Recently I have been working on a project and have been waiting to publish it to Azure. Before I was able to do this my local user account on my machine was changed. Now when I try to add the project solution to the solution control explorer I get "access to path [old username]/my documents/projects is denied." I have the project copied from the old user account onto the new one I am using. I opened from this location, but it still seems to reference the old path. How do I change this and/or what settings do I need to change?
I have uploaded the project into the source control explorer for the project, and the rest of the team can view it. It is possible to re-load the project from here and create a new work space mapping on the new local account? If so how can I do this?
I managed to get it moved by doing the following, thanks jessehouwing for the push in the right direction.
Closed Visual Studio
Went to old account, copied project directly to the C drive
Went to the new account, opened the project from there
Deleted mapping referenced in the picture in jessehouwing's answer
Created new mapping under a different name, because even though the old one was removed, there was still a naming conflict (I have no clue)
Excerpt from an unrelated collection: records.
/-- Stage a fetched bale and make its checks. -/
def State.stageBale (s : State) (l : Load) (bs : List Byte) : State :=
  match baleHeader bs l.len l.mask s.part.b0 with
  | some (d, i, off) => s.endLoad l d i off false
  | none =>
    let rs := regionsOf l.mask
    let s := rs.foldl (fun s r => s.updRegion r (fun x => { x with shadow := [], shadowId := 0, imageValid := false, staged := 0 })) s
    let out := stageSections bs (rs.zipIdx.map (fun e => (e.2, e.1))) []
    let s := s.putSections (field bs 0x10 2) out.2
    match out.1 with
    | some (d, i, off) => s.endLoad l d i off true
    | none =>
      if crc32c (bs.take (l.len - 4)) ≠ field bs (l.len - 4) 4 then s.endLoad l ldCrc 0 (l.len - 4) true
      else if ofLe (sha256 bs) ≠ l.digest.toNat then s.endLoad l ldDigest 0 0 true
      else
        let s := rs.foldl (fun s r => s.updRegion r (fun x => { x with stage := .armed })) s
        { s with loads := s.loads.map (fun x => if x.ring = l.ring ∧ x.seq = l.seq then { x with armed := true } else x) }

/-- BALE_STAGED: the bale has been fetched whole (`bale`: what host memory or another module holds; none: it could not be read). -/
def execBaleStaged (k : Nat) (bale : HostData (List Byte)) (s : State) : Out :=
  .next (
    match s.loads[k]? with
    | none => s
    | some l =>
      if l.armed ∨ !s.stagesNext k l then s
      else
        match s.fetchSpace l.port ((smGet s.rings l.ring).map (·.fn) |>.getD 0) l.ring (l.tenant.getD 0) l.space l.addr.toNat l.len bale with
        | (none, s) => s.endLoad l ldRead 0 0 false
        | (some bs, s) => s.stageBale l bs)

/-- The load can commit at a guard-start edge (R573). -/
def State.canCommit (s : State) (l : Load) : Bool :=
  l.armed && decide (1 ≤ s.tick.param.guardM1.toNat)
    && (regionsOf l.mask).all (fun r => match s.partOfRegion r with
      | some p => !(s.partTiles p).any s.taskActive
      | none => true)

/-- Frequency of a clock source in kHz: reference, or an oscillator of the die. -/
def State.sourceKhz (s : State) (d src : Nat) : Nat :=
  if src = 1 then 100000 else if 2 ≤ src ∧ src ≤ 5 then (smGetD (s.lgcDie d).osc (src - 2) 100000).toNat else 0

/-- Every net of boundary frame 0 runs at 800 MHz or less (R574). -/
def State.clocksOk (s : State) (r : Nat) : Bool :=
  let f := smGetD (s.region r).shadow (2 * 2 ^ 28) 0
  (List.range 8).all (fun c => decide (s.sourceKhz (r / 8) (dfield f (2 * c) 1) ≤ 800000 * (dfield f (2 * c + 1) 1 % 16 + 1)))

/-- The seven steps of a region's commit. -/
def State.commitRegion (s : State) (r : Nat) : State :=
  let e := s.regionEpoch r
  ((s.isolate r).updRegion r (fun x => { x with
    epoch := e,
    st := .running, stage := .none, imageValid := true, upset := false, userId := x.shadowId, active := logicFrames x.shadow,
    bram := ramFrames x.shadow, stopped := false })).cfgCtr (r / 8) 0x208 1

/-- A region of a load that empties it. -/
def State.commitClear (s : State) (r : Nat) : State :=
  ((s.emptyRegion r).updRegion r (fun x => { x with stage := .none })).cfgCtr (r / 8) 0x208 1

/-- BALE_COMMIT: a load that could commit at this guard-start edge commits in every region. -/
def execBaleCommit (k : Nat) (s : State) : Out :=
  .next (
    match s.loads[k]? with
    | none => s
    | some l =>
      if !s.tick.inGuard ∨ !l.chosen then s
      else if !l.clear ∧ (regionsOf l.mask).any (fun r => !s.clocksOk r) then
        s.endLoad l ldClock ((((regionsOf l.mask).zipIdx.find? (fun e => !s.clocksOk e.1)).map (·.2)).getD 0) 0 true
      else
        let s : State := { s with loads := s.loads.filter (fun x => !(x.ring == l.ring && x.seq == l.seq)) }
        ((regionsOf l.mask).foldl (fun s r => if l.clear then s.commitClear r else s.commitRegion r) s).finishWith l.ring l.seq 0)

/-- COMMIT_WAIT_EXPIRY. -/
def execCommitWaitExpiry (k : Nat) (s : State) : Out :=
  .next (
    match s.loads[k]? with
    | none => s
    | some l => if l.armed ∧ !(l.chosen ∧ s.tick.inGuard) then s.endLoad l ldCommitWait 0 0 true else s)

/-! ### The guard-start edge (R49, R51, R287, R573, R659, R669) -/

/-- Loads are chosen for commit, or deferred and counted. -/
def State.chooseLoads (s : State) : State :=
  let s := s.loads.foldl (fun s l =>
    if l.armed ∧ !s.canCommit l then (loadDies l.mask).foldl (fun s d => s.cfgCtr d 0x210 1) s else s) s
  { s with loads := s.loads.map (fun l => { l with chosen := s.canCommit l }) }

/-- A tile whose self-test is due. -/
def TileCtl.due (c : TileCtl) : Bool := c.requested || c.overdue || c.failedOnce

/-- Overrides that have found no window within 1 s end (R669), as far as ticks measure it. -/
def State.expireJobs (s : State) : State :=
  let late := fun (j : MarginJob) => decide (1000000000 ≤ (s.tick.count.toNat - j.tick) * s.tick.param.period.toNat)
  let out := s.health.jobs.filter late
  let s := s.updHealth (fun h => { h with jobs := h.jobs.filter (fun j => !late j) })
  out.foldl (fun s j => s.answerTo j.ring j.mctp (refusedRecord TARGET_BUSY)) s

/-- GUARD_START. -/
def execGuardStart (s : State) : Out :=
  .next (
    if !s.tick.ticks ∨ s.tick.inGuard then s
    else
      let s := s.updTick (fun t => { t with inGuard := true })
      let s := ((s.updHealth (fun h => { h with slices := 0, windowTaken := 0 })).stacksGuard).chooseLoads
      let s := s.hltCtr 0x210 (b2n (s.bup.tiles.any (fun e => e.2.due && s.taskActive e.1)))
      (s.expireJobs.settleMargin).wakeEdge .guardEdge)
Mapped the source control and local folder from scratch
You will have to change your workspace mapping. If the Source Control Explorer allows you, you can open the Workspace dropdown (in the toolbar) and edit the current mapping.
If the Source Control Explorer doesn't allow you due to Access Denied errors, you can also use the commandline utility tf.exe to remove them.
tf workspaces /remove
And then create a new one through the UI or also from the commandline using
tf workspace /new
tf workfold /map
I'm re-using an old picture here, step 4 should be to fix the paths in the Workspace folders list on the bottom of the dialog :).
This is still happening in 2022 and below are steps we have resolved this "Access Denied" in visual studio (2019 in our case) for Azure DevOps Server.
Open visual studio command line and run the command;
tf workspace /delete “WORKSPACE_NAME;OWNER”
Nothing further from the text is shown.